The main takeaway from this paper is an open-source tool for mechanistic interpretability in AI weather models. It applies techniques like PCA and cosine similarity to the latent representations of models such as GraphCast and includes preliminary case studies on mid-latitude synoptic waves and specific humidity. What is new here is the adaptation of these methods to the weather domain in a user-friendly package. The authors show examples where linear combinations of channels seem to align with interpretable features, which extends existing ML interpretability work into a new application area with real-world stakes. The paper does well by focusing on practicality and openness. Releasing the tool allows others to experiment with it on their own models, and the choice of GraphCast as the test case is relevant since these AI models are already matching traditional forecasts. Where it falls short is in the strength of the evidence for the tool's effectiveness. The case studies depend on visual comparisons without quantitative validation, such as measuring how much intervening on those directions changes forecast skill or checking against held-out events. This makes it hard to be confident that the identified directions are mechanistically meaningful rather than artifacts of the data structure. The stress-test note is on point about the need for causal interventions. Overall, this paper is for researchers in AI meteorology and interpretability who are looking for accessible starting tools. A reader interested in building better understanding of black-box weather models would get value from the code and the basic examples. It deserves a serious referee because the contribution is a concrete tool in a growing field, and feedback could help improve the validation. I recommend putting it through peer review rather than desk rejecting it.

Referee Report

3 major / 3 minor

Summary. The manuscript introduces an open-source tool for mechanistic interpretability of AI weather models. It organizes latent representations from models such as the graph neural network GraphCast and applies standard techniques including cosine similarity and PCA to identify linear combinations of latent channels that may correspond to meteorological features. Preliminary case studies are presented for mid-latitude synoptic-scale waves and specific humidity, claiming these demonstrate the tool's ability to surface interpretable directions in latent space.

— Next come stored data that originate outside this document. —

-- ==== Sys2Proof/Machine/State.lean ====
section
/-! DEFINITION. The state of the SH4960 as plain data: every register, memory, table, queue and operation in flight that
the spec gives the machine. Objects are numbered: core 0 to 127 = 32·die + 4·cluster + core; wave = 32·core + core wave
slot; path = 4·wave + slot, and 16384 + 16·core + entry for a helper path; block = 32·cluster + resident slot; tile entry =
128·cluster + entry; clearing context = 16·die + context. Register tables are keyed by owner: a wave, or 4096 + 16·core +
entry for a helper path. -/

namespace Sys2Proof.Machine

/-! Who moves (log entry 3). -/

/-- The agent whose turn it is (R317). -/
inductive Agent
  | idle
  | path (pid : Nat)
  | stream (bid : Nat)
  | clearing (cid : Nat)
deriving DecidableEq, Repr

/-- What one entry of the schedule does: an agent issues, a pipe picks the path that issues (R198), an event happens, or soft errors
strike storage (R384; log entry 16). -/
inductive Act
  | agent (a : Agent)
  | pipe (core pipe : Nat)
  | event (i : Instr)
  | strike (e : SoftErrors)
deriving DecidableEq, Repr

/-- One entry of the schedule: the cc in which it happens and what it does. -/
structure Move where
  cc : Nat
  act : Act
deriving DecidableEq, Repr

/-- Interrupts to the host (R59, R162, R269, R270, R302, R347, R357, R387, R390, R393). -/
inductive Irq
  | waveStopped (wid slot pc cause : Nat)
  | numeric (core : Nat)
  | streamStopped (bid addr cause : Nat)
  | ringStopped (ring : Nat)
  | launchDone (launch : Nat)
  | clearing (cid : Nat)
  | clusterStopped (cluster : Nat)
  | ras (outcome row : Nat)
  | thermal
  | bootStopped
  | pageRequest (addr : Nat)
deriving DecidableEq, Repr

/-! Paths and waves. -/

/-- Where a byte lies once its address is translated: physical memory, a COMP page's frame and offset, a core's SRAM,
another module, or a B-deck byte
(R128, R239, R335, R341, R351). -/
inductive Loc
  | phys (pa : Nat)
  | comp (frame off : Nat)
  | sram (core off : Nat)
  | remote (module addr : Nat)
  | bdeck (index : Nat)
deriving DecidableEq, Repr

/-- A token of the reconvergence stack (R203, R205). `awaits` says that a forced merge is tested when a path next arrives (R212),
`spilled` that it lies in the spill area (R204). -/
structure Token where
  id : Nat
  parent : Option Nat
  rejoin : Nat
  mask : Lanes
  arrived : Lanes
  loop : Bool
  split : Bool
  ppc : Nat
  pmask : Lanes
  forced : Bool
  awaits : Bool
  spilled : Bool
deriving DecidableEq, Repr

/-- State of a path slot (R201, R202). -/
inductive PathState | ready | waiting | parkedRejoin | parkedMeeting
deriving DecidableEq, Repr

/-- What a waiting path waits for, in the order of the reasons of R366, with the PC to blame where one applies: `barrier`
is a wait in bar.wait or bar.sync at that barrier, `arrival` a bar.arrive whose own arrival is pending, `data` the wait of
the path that a splitting load makes (R136), `breakpoint` a path left at a bundle whose match stops its cluster (R375). -/
inductive WaitFor
  | none | register (blame : Nat) | waitc (blame : Nat) | counter (blame : Nat) | line (blame : Nat) | vault | translation
  | barrier (n : Nat) | arrival | queue | loan | hold | data (op : Nat) | breakpoint
deriving DecidableEq, Repr

/-- A trap that is due at a later boundary (R307): its rank in that rule's order, its cause, its sr.eaux, the lane that raised it
where one lane did, and the cc in which it was raised (R296). -/
structure DueTrap where
  rank : Nat
  cause : Nat
  eaux : DWord
  lane : Option Nat
  cc : Nat
deriving DecidableEq, Repr

/-- A hint word of the bundle that the path has begun (R18, R24). -/
structure HintWord where
  addr : Nat
  word : Word
deriving DecidableEq, Repr

/-- One repay register of a loan and the contributions committed to it (R84, R85). -/
structure Repay where
  reg : Nat
  red : RedOp
  ty : RepayTy
  values : List Word
deriving DecidableEq, Repr
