/-- Registers an instruction reads and writes, with the mod fields and the number of pfx words of its bundle. -/
def Instr.regs (i : Instr) (m : ModFields) (npfx : Nat) : Regs :=
  let w := if m.w then 2 else 1
  let vc := if m.vce then [m.vc.toNat] else []
  match i with
  | .sadd d a b | .ssub d a b | .smul d a b | .smulhI32 d a b | .smulhN32 d a b | .sdivI32 d a b | .sdivN32 d a b
  | .sremI32 d a b | .sremN32 d a b | .sand d a b | .sor d a b | .sxor d a b | .sandn d a b | .sshl d a b | .sshr d a b
  | .ssra d a b | .sminI32 d a b | .sminN32 d a b | .smaxI32 d a b | .smaxN32 d a b => sForm w d.toNat [a.toNat, b.toNat]
  | .smov d a | .spopc d a | .sclz d a | .sctz d a | .sbrev d a => sForm w d.toNat [a.toNat]
  | .scmp _ _ a b => ⟨[], [], [(a.toNat, w), (b.toNat, w)], []⟩
  | .slea d a b => ⟨[], [], [(a.toNat, 2), (b.toNat, 1)], [(d.toNat, 2)]⟩
  | .sbfi d a b => sForm 1 d.toNat [d.toNat, a.toNat, b.toNat]
  | .ssel d a b _ => sForm 1 d.toNat [a.toNat, b.toNat]
  | .saddImm d w _ | .smulImm d w _ | .sandImm d w _ | .sorImm d w _ | .sxorImm d w _ | .sshlImm d w _ | .sshrImm d w _
  | .ssraImm d w _ | .sminI32Imm d w _ | .sminN32Imm d w _ | .smaxI32Imm d w _ | .smaxN32Imm d w _ | .smovImm d w _
  | .sbfeI32 d w _ | .sbfeN32 d w _ => sForm (if w then 2 else 1) d.toNat [d.toNat]
  | .smovi d _ => sForm (if npfx ≥ 2 then 2 else 1) d.toNat []
  | .srd s n => sForm (srWidth n.toNat) s.toNat []
  | .swr s n => ⟨[], [], [(s.toNat, srWidth n.toNat)], []⟩
  | .nfset s _ => ⟨[], [], [(s.toNat, 1)], []⟩
  | .call _ => ⟨[], [], [], [(90, 2)]⟩
  | .jmpReg a => ⟨[], [], [(a.toNat, 2)], []⟩
  | .callReg a => ⟨[], [], [(a.toNat, 2)], [(90, 2)]⟩
  | .ret => ⟨[], [], [(90, 2)], []⟩
  | .loan d a _ _ => ⟨[], [], [(a.toNat, 4), (32, 58), (92, 1)], [(d.toNat, 1)]⟩
  | .lnext d _ => sForm 1 d.toNat []
  | .repay d a _ _ => ⟨[(a.toNat, 1), (d.toNat, 1)], [], [], []⟩
  | .vadd d a b | .vsub d a b | .vmul d a b | .vmulhI32 d a b | .vmulhN32 d a b | .vand d a b | .vor d a b | .vxor d a b
  | .vandn d a b | .vshl d a b | .vshr d a b | .vsra d a b | .vminI32 d a b | .vminN32 d a b | .vmaxI32 d a b
  | .vmaxN32 d a b | .vabsdI32 d a b | .vabsdN32 d a b | .vbfeI32 d a b | .vbfeN32 d a b | .vfadd d a b | .vfsub d a b
  | .vfmul d a b | .vfmin d a b | .vfmax d a b | .vfscale d a b | .vhadd d a b | .vhmul d a b | .vfdiv d a b
  | .vshfl d a b => vForm d.toNat [a.toNat, b.toNat]
  | .vmad d a b | .vffma d a b | .vhfma d a b =>
    vForm d.toNat ([a.toNat, b.toNat] ++ (if m.vce then vc else [d.toNat]))
  | .vbfi d a b | .vnfma d a b _ => vForm d.toNat [a.toNat, b.toNat, d.toNat]
  | .vnadd d a b _ | .vnmul d a b _ | .vsel d a b _ => vForm d.toNat [a.toNat, b.toNat]
  | .vpopc d a | .vclz d a | .vbrev d a | .vfclass d a | .vfrcp d a | .vfrsq d a | .vfsqrt d a | .vfexp2 d a
  | .vflog2 d a | .vfsin d a | .vfcos d a | .vfexp d a | .vfcvtF32I32 d a | .vfcvtF32N32 d a | .vfcvtI32F32 d a
  | .vfcvtN32F32 d a | .vmov d a => vForm d.toNat [a.toNat]
  | .vaddImm d a _ | .vmulImm d a _ | .vandImm d a _ | .vorImm d a _ | .vxorImm d a _ | .vandnImm d a _ | .vshlImm d a _
  | .vshrImm d a _ | .vsraImm d a _ | .vminI32Imm d a _ | .vminN32Imm d a _ | .vmaxI32Imm d a _ | .vmaxN32Imm d a _
  | .vabsdI32Imm d a _ | .vabsdN32Imm d a _ => vForm d.toNat [a.toNat]
  | .vfcvtF32F16 d a _ | .vfcvtF32Bf16 d a _ | .vfcvtF32E4m3 d a _ | .vfcvtF32E5m2 d a _ | .vfcvtI32I8 d a _
  | .vfcvtI32Tri d a _ | .vfcvtI32I16 d a _ | .vfcvtN32N8 d a _ | .vfcvtN32N16 d a _ | .vncvtF32 d a _ _ =>
    vForm d.toNat [a.toNat]
  | .vfcvtF16F32 d a _ | .vfcvtBf16F32 d a _ | .vfcvtE4m3F32 d a _ | .vfcvtE5m2F32 d a _ | .vfcvtI8I32 d a _
  | .vfcvtTriI32 d a _ | .vfcvtI16I32 d a _ | .vfcvtN8N32 d a _ | .vfcvtN16N32 d a _ | .vncvtNf d a _ _ =>
    vForm d.toNat [a.toNat, d.toNat]
  | .vbfly d a _ | .vbcast d a _ | .vnbr d a _ _ | .vddx d a _ | .vddy d a _ => vForm d.toNat [a.toNat]
  | .vrfl d a | .vred d a _ _ => ⟨[(a.toNat, 1)], [], [], [(d.toNat, 1)]⟩
  | .vredmi d a _ => ⟨[(a.toNat, 1)], [], [], [(d.toNat, 2)]⟩
  | .vscan d a _ _ _ => vForm d.toNat [a.toNat, d.toNat]
  | .vballot d _ => ⟨[], [], [], [(d.toNat, 3)]⟩
  | .vcount d _ => ⟨[], [], [], [(d.toNat, 1)]⟩
  | .vcmpI32 _ _ a b _ | .vcmpN32 _ _ a b _ | .vfcmp _ _ a b _ => ⟨[(a.toNat, 1), (b.toNat, 1)], [], [], []⟩
  | .kmovFromScalar _ s => ⟨[], [], [(s.toNat, 3)], []⟩
  | .kmovToScalar _ s => ⟨[], [], [], [(s.toNat, 3)]⟩
  | .kpop _ s => ⟨[], [], [], [(s.toNat, 1)]⟩
  | .vmovScalar d a => ⟨[], [(d.toNat, 1)], [(a.toNat, 1)], []⟩
  | .vmovi d _ | .vsr d _ => vForm d.toNat []
  | .vld d a s w _ => ⟨[(a.toNat, 1)], [(d.toNat, w.regs)], [(s.toNat, 2)], []⟩
  | .vst d a s w _ | .xput d a s w _ => ⟨[(a.toNat, 1), (d.toNat, w.regs)], [], [(s.toNat, 2)], []⟩
  | .sld d a _ w _ => ⟨[], [], [(2 * a.toNat, 2)], [(d.toNat, w.regs)]⟩
  | .sst d a _ w _ => ⟨[], [], [(2 * a.toNat, 2), (d.toNat, w.regs)], []⟩
  | .vatomAddN32 d a s _ | .vatomAddF32 d a s _ | .vatomMinI32 d a s _ | .vatomMinN32 d a s _ | .vatomMaxI32 d a s _
  | .vatomMaxN32 d a s _ | .vatomAnd d a s _ | .vatomOr d a s _ | .vatomXor d a s _ | .vatomSwap d a s _ =>
    ⟨[(a.toNat, 1), (d.toNat, 1)], [(d.toNat, 1)], [(s.toNat, 2)], []⟩
  | .vatomCas d a s _ => ⟨[(a.toNat, 1), (d.toNat, 2)], [(d.toNat, 1)], [(s.toNat, 2)], []⟩
  | .vatomAddN64 d a s _ => ⟨[(a.toNat, 1), (d.toNat, 2)], [(d.toNat, 2)], [(s.toNat, 2)], []⟩
  | .satomAddN32 d a _ _ | .satomAddF32 d a _ _ | .satomMinI32 d a _ _ | .satomMinN32 d a _ _ | .satomMaxI32 d a _ _
  | .satomMaxN32 d a _ _ | .satomAnd d a _ _ | .satomOr d a _ _ | .satomXor d a _ _ | .satomSwap d a _ _ =>
    ⟨[], [], [(a.toNat / 2 * 2, 2), (d.toNat, 1)], [(d.toNat, 1)]⟩
  | .satomCas d a _ _ => ⟨[], [], [(a.toNat / 2 * 2, 2), (d.toNat, 2)], [(d.toNat, 1)]⟩
  | .satomAddN64 d a _ _ => ⟨[], [], [(a.toNat / 2 * 2, 2), (d.toNat, 2)], [(d.toNat, 2)]⟩
  | .qpush _ _ _ s | .tqEnq _ _ s => ⟨[], [], [(s.toNat, 8)], []⟩
  | .qpop _ _ _ s | .tqDeq _ _ s => ⟨[], [], [], [(s.toNat, 8)]⟩
  | .mint d a => sForm 2 d.toNat [a.toNat]
  | .vpin d a => ⟨[], [], [(a.toNat, 2)], [(d.toNat, 1)]⟩
  | .cpTile _ a b | .cpBdeck _ a b | .cpStore _ a b => ⟨[], [], [(a.toNat, 2), (b.toNat, 1)], []⟩
  | .cpCopy c a b => ⟨[], [], [(a.toNat, 2), (b.toNat, 2), (c.toNat, 1)], []⟩
  | .tdef _ s => ⟨[], [], [(s.toNat, 4)], []⟩
  | .tstat _ s => ⟨[], [], [], [(s.toNat, 1)]⟩
  | .tex3 d a b | .texp d a b => ⟨[(a.toNat, 3)], [(d.toNat, 1)], [(b.toNat, 2)], []⟩
  | .isectRay d a b => ⟨[(a.toNat, 8)], [(d.toNat, 4)], [(b.toNat, 2)], []⟩
  | .isectTile d a b => ⟨[(a.toNat, 2)], [(d.toNat, 4)], [(b.toNat, 2)], []⟩
  | .isectNext d => ⟨[], [(d.toNat, 4)], [], []⟩
  | .hdesc a => ⟨[], [], [(a.toNat, 2)], []⟩
  | .hgath d a => ⟨[(a.toNat, 3)], [(d.toNat, 1)], [], []⟩
  | .hscat a b => ⟨[(a.toNat, 3), (b.toNat, 2)], [], [], []⟩
  | .vaccRd v s _ n => ⟨[], [(v.toNat, n.toNat + 1)], [(s.toNat, 1)], []⟩
  | .vaccWr v s _ n => ⟨[(v.toNat, n.toNat + 1)], [], [(s.toNat, 1)], []⟩
  | _ => .none

/-- The most pfx words that a target's bundle may hold (R20, R67). -/
def Instr.pfxLimit : Instr → Nat
  | .saddImm _ _ _ | .smulImm _ _ _ | .sandImm _ _ _ | .sorImm _ _ _ | .sxorImm _ _ _ | .sshlImm _ _ _ | .sshrImm _ _ _
  | .ssraImm _ _ _ | .sminI32Imm _ _ _ | .sminN32Imm _ _ _ | .smaxI32Imm _ _ _ | .smaxN32Imm _ _ _ | .smovImm _ _ _
  | .smovi _ _ => 2
  | .br _ _ | .brn _ _ | .jmp _ | .call _ | .vbr _ _ _ _ | .split _ _ _ _ | .loan _ _ _ _ | .sleep _ => 1
  | .vaddImm _ _ _ | .vmulImm _ _ _ | .vandImm _ _ _ | .vorImm _ _ _ | .vxorImm _ _ _ | .vandnImm _ _ _ | .vshlImm _ _ _
  | .vshrImm _ _ _ | .vsraImm _ _ _ | .vminI32Imm _ _ _ | .vminN32Imm _ _ _ | .vmaxI32Imm _ _ _ | .vmaxN32Imm _ _ _
  | .vabsdI32Imm _ _ _ | .vabsdN32Imm _ _ _ | .vmovi _ _ => 1
  | .vld _ _ _ _ _ | .vst _ _ _ _ _ | .xput _ _ _ _ _ | .sld _ _ _ _ _ | .sst _ _ _ _ _ => 2
  | .vatomAddN32 _ _ _ _ | .vatomAddF32 _ _ _ _ | .vatomMinI32 _ _ _ _ | .vatomMinN32 _ _ _ _ | .vatomMaxI32 _ _ _ _
  | .vatomMaxN32 _ _ _ _ | .vatomAnd _ _ _ _ | .vatomOr _ _ _ _ | .vatomXor _ _ _ _ | .vatomSwap _ _ _ _
  | .vatomCas _ _ _ _ | .vatomAddN64 _ _ _ _ => 2
  | .satomAddN32 _ _ _ _ | .satomAddF32 _ _ _ _ | .satomMinI32 _ _ _ _ | .satomMinN32 _ _ _ _ | .satomMaxI32 _ _ _ _
  | .satomMaxN32 _ _ _ _ | .satomAnd _ _ _ _ | .satomOr _ _ _ _ | .satomXor _ _ _ _ | .satomSwap _ _ _ _
  | .satomCas _ _ _ _ | .satomAddN64 _ _ _ _ => 2
  | _ => 0

/-- Which mod fields a target accepts (R22), one flag a field. -/
structure Accepts where
  vc : Bool
  rnd : Bool
  sat : Bool
  ftz : Bool
  cpol : Bool
  w : Bool
  pk : Bool
  split : Bool
  neg : Bool
deriving DecidableEq, Repr

def Accepts.none : Accepts := ⟨false, false, false, false, false, false, false, false, false⟩

def Instr.accepts : Instr → Accepts
  | .sadd _ _ _ | .ssub _ _ _ | .smul _ _ _ | .smulhI32 _ _ _ | .smulhN32 _ _ _ | .sdivI32 _ _ _ | .sdivN32 _ _ _
  | .sremI32 _ _ _ | .sremN32 _ _ _ | .sand _ _ _ | .sor _ _ _ | .sxor _ _ _ | .sandn _ _ _ | .sshl _ _ _ | .sshr _ _ _
  | .ssra _ _ _ | .smov _ _ | .scmp _ _ _ _ => { Accepts.none with w := true }
  | .vadd _ _ _ | .vsub _ _ _ | .vmul _ _ _ | .vaddImm _ _ _ | .vmulImm _ _ _ =>
    { Accepts.none with sat := true, pk := true }
  | .vmad _ _ _ => { Accepts.none with vc := true }
  | .vand _ _ _ | .vor _ _ _ | .vxor _ _ _ | .vandn _ _ _ | .vshl _ _ _ | .vshr _ _ _ | .vsra _ _ _ | .vminI32 _ _ _
  | .vminN32 _ _ _ | .vmaxI32 _ _ _ | .vmaxN32 _ _ _ | .vabsdI32 _ _ _ | .vabsdN32 _ _ _ | .vandImm _ _ _ | .vorImm _ _ _
  | .vxorImm _ _ _ | .vandnImm _ _ _ | .vshlImm _ _ _ | .vshrImm _ _ _ | .vsraImm _ _ _ | .vminI32Imm _ _ _
  | .vminN32Imm _ _ _ | .vmaxI32Imm _ _ _ | .vmaxN32Imm _ _ _ | .vabsdI32Imm _ _ _ | .vabsdN32Imm _ _ _ =>
    { Accepts.none with pk := true }
  | .vfadd _ _ _ | .vfsub _ _ _ | .vfmul _ _ _ | .vfmin _ _ _ | .vfmax _ _ _ | .vfscale _ _ _ | .vfclass _ _
  | .vhadd _ _ _ | .vhmul _ _ _ => { Accepts.none with rnd := true, ftz := true }
  | .vffma _ _ _ | .vhfma _ _ _ => { Accepts.none with vc := true, rnd := true, ftz := true, neg := true }
  | .vfrcp _ _ | .vfrsq _ _ | .vfsqrt _ _ | .vfdiv _ _ _ | .vfexp2 _ _ | .vflog2 _ _ | .vfsin _ _ | .vfcos _ _
  | .vfexp _ _ => { Accepts.none with ftz := true }
  | .vfcvtF32I32 _ _ | .vfcvtF32N32 _ _ | .vfcvtI32F32 _ _ | .vfcvtN32F32 _ _ | .vfcvtF32F16 _ _ _ | .vfcvtF16F32 _ _ _
  | .vfcvtF32Bf16 _ _ _ | .vfcvtBf16F32 _ _ _ | .vfcvtF32E4m3 _ _ _ | .vfcvtE4m3F32 _ _ _ | .vfcvtF32E5m2 _ _ _
  | .vfcvtE5m2F32 _ _ _ | .vfcvtI32I8 _ _ _ | .vfcvtI8I32 _ _ _ | .vfcvtI32Tri _ _ _ | .vfcvtTriI32 _ _ _
  | .vncvtF32 _ _ _ _ | .vncvtNf _ _ _ _ | .vfcvtI32I16 _ _ _ | .vfcvtI16I32 _ _ _ | .vfcvtN32N8 _ _ _
  | .vfcvtN8N32 _ _ _ | .vfcvtN32N16 _ _ _ | .vfcvtN16N32 _ _ _ =>
    { Accepts.none with rnd := true, sat := true, ftz := true }
  | .vred _ _ o t => { Accepts.none with rnd := t == .f32 && o != .addDet, ftz := t == .f32 }
  | .vredmi _ _ t => { Accepts.none with ftz := t == .f32 }
  | .vscan _ _ o t _ => { Accepts.none with rnd := t == .f32 && o != .addDet, ftz := t == .f32 }
  | .vddx _ _ _ | .vddy _ _ _ => { Accepts.none with rnd := true, ftz := true }
  | .vfcmp _ _ _ _ _ => { Accepts.none with ftz := true }
  | .vnadd _ _ _ _ | .vnmul _ _ _ _ | .vnfma _ _ _ _ => { Accepts.none with rnd := true, sat := true }
  | .vld _ _ _ _ _ => { Accepts.none with cpol := true, split := true }
  | .vst _ _ _ _ _ | .sld _ _ _ _ _ | .sst _ _ _ _ _ | .xput _ _ _ _ _ | .tex3 _ _ _ | .texp _ _ _ =>
    { Accepts.none with cpol := true }
  | .vatomAddN32 _ _ _ _ | .vatomAddF32 _ _ _ _ | .vatomMinI32 _ _ _ _ | .vatomMinN32 _ _ _ _ | .vatomMaxI32 _ _ _ _
  | .vatomMaxN32 _ _ _ _ | .vatomAnd _ _ _ _ | .vatomOr _ _ _ _ | .vatomXor _ _ _ _ | .vatomSwap _ _ _ _
  | .vatomCas _ _ _ _ | .vatomAddN64 _ _ _ _ | .satomAddN32 _ _ _ _ | .satomAddF32 _ _ _ _ | .satomMinI32 _ _ _ _
  | .satomMinN32 _ _ _ _ | .satomMaxI32 _ _ _ _ | .satomMaxN32 _ _ _ _ | .satomAnd _ _ _ _ | .satomOr _ _ _ _
  | .satomXor _ _ _ _ | .satomSwap _ _ _ _ | .satomCas _ _ _ _ | .satomAddN64 _ _ _ _ =>
    { Accepts.none with cpol := true }
  | _ => .none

Significance. An adaptable open-source tool for probing internal representations in AI weather models could help build scientific confidence in forecasts that are already competitive with traditional NWP. The work correctly identifies the need for interpretability methods beyond black-box evaluation. However, because the central demonstrations remain qualitative and lack quantitative or causal validation, the immediate significance to atmospheric physics is modest and would increase substantially with stronger evidence that identified directions are mechanistically relevant rather than spurious.

major comments (3)

[Case studies] Case studies section: the claim that PCA directions 'appear to correspond to interpretable features' for synoptic waves and specific humidity rests entirely on visual similarity. No quantitative metrics (e.g., spatial correlation coefficients with reanalysis fields, explained variance relative to random baselines, or forecast-error correlations) are reported to establish that these directions are not simply high-variance directions unrelated to the model's computation.
[Tool description and results] Tool description and results: no activation patching, ablation, or intervention experiments are performed to test whether modifying the identified latent directions produces physically consistent changes in the model's output fields. Without such causal tests, the mapping from latent direction to meteorological feature remains correlational and could arise from shared variance structure in the training data.
[Abstract and conclusions] Abstract and conclusions: the assertion that the tool enables identification of 'directions in latent space potentially associated with meteorological features' is not supported by controls for false positives (e.g., statistical significance of cosine similarities or comparison against shuffled or random directions). This weakens the central claim that the tool provides mechanistic insight rather than post-hoc pattern matching.

minor comments (3)

[Figures] Figure captions should specify the exact PCA components plotted, the percentage of variance explained by each, and the units/color scales of the meteorological fields shown for reproducibility.
[Introduction] The manuscript would benefit from a brief comparison to existing interpretability methods already applied to weather models (e.g., saliency maps or attention visualization) to clarify the incremental contribution of the new tool.
[Tool description] Notation for latent channels and PCA directions should be defined consistently in the text and equations to avoid ambiguity when users adapt the code.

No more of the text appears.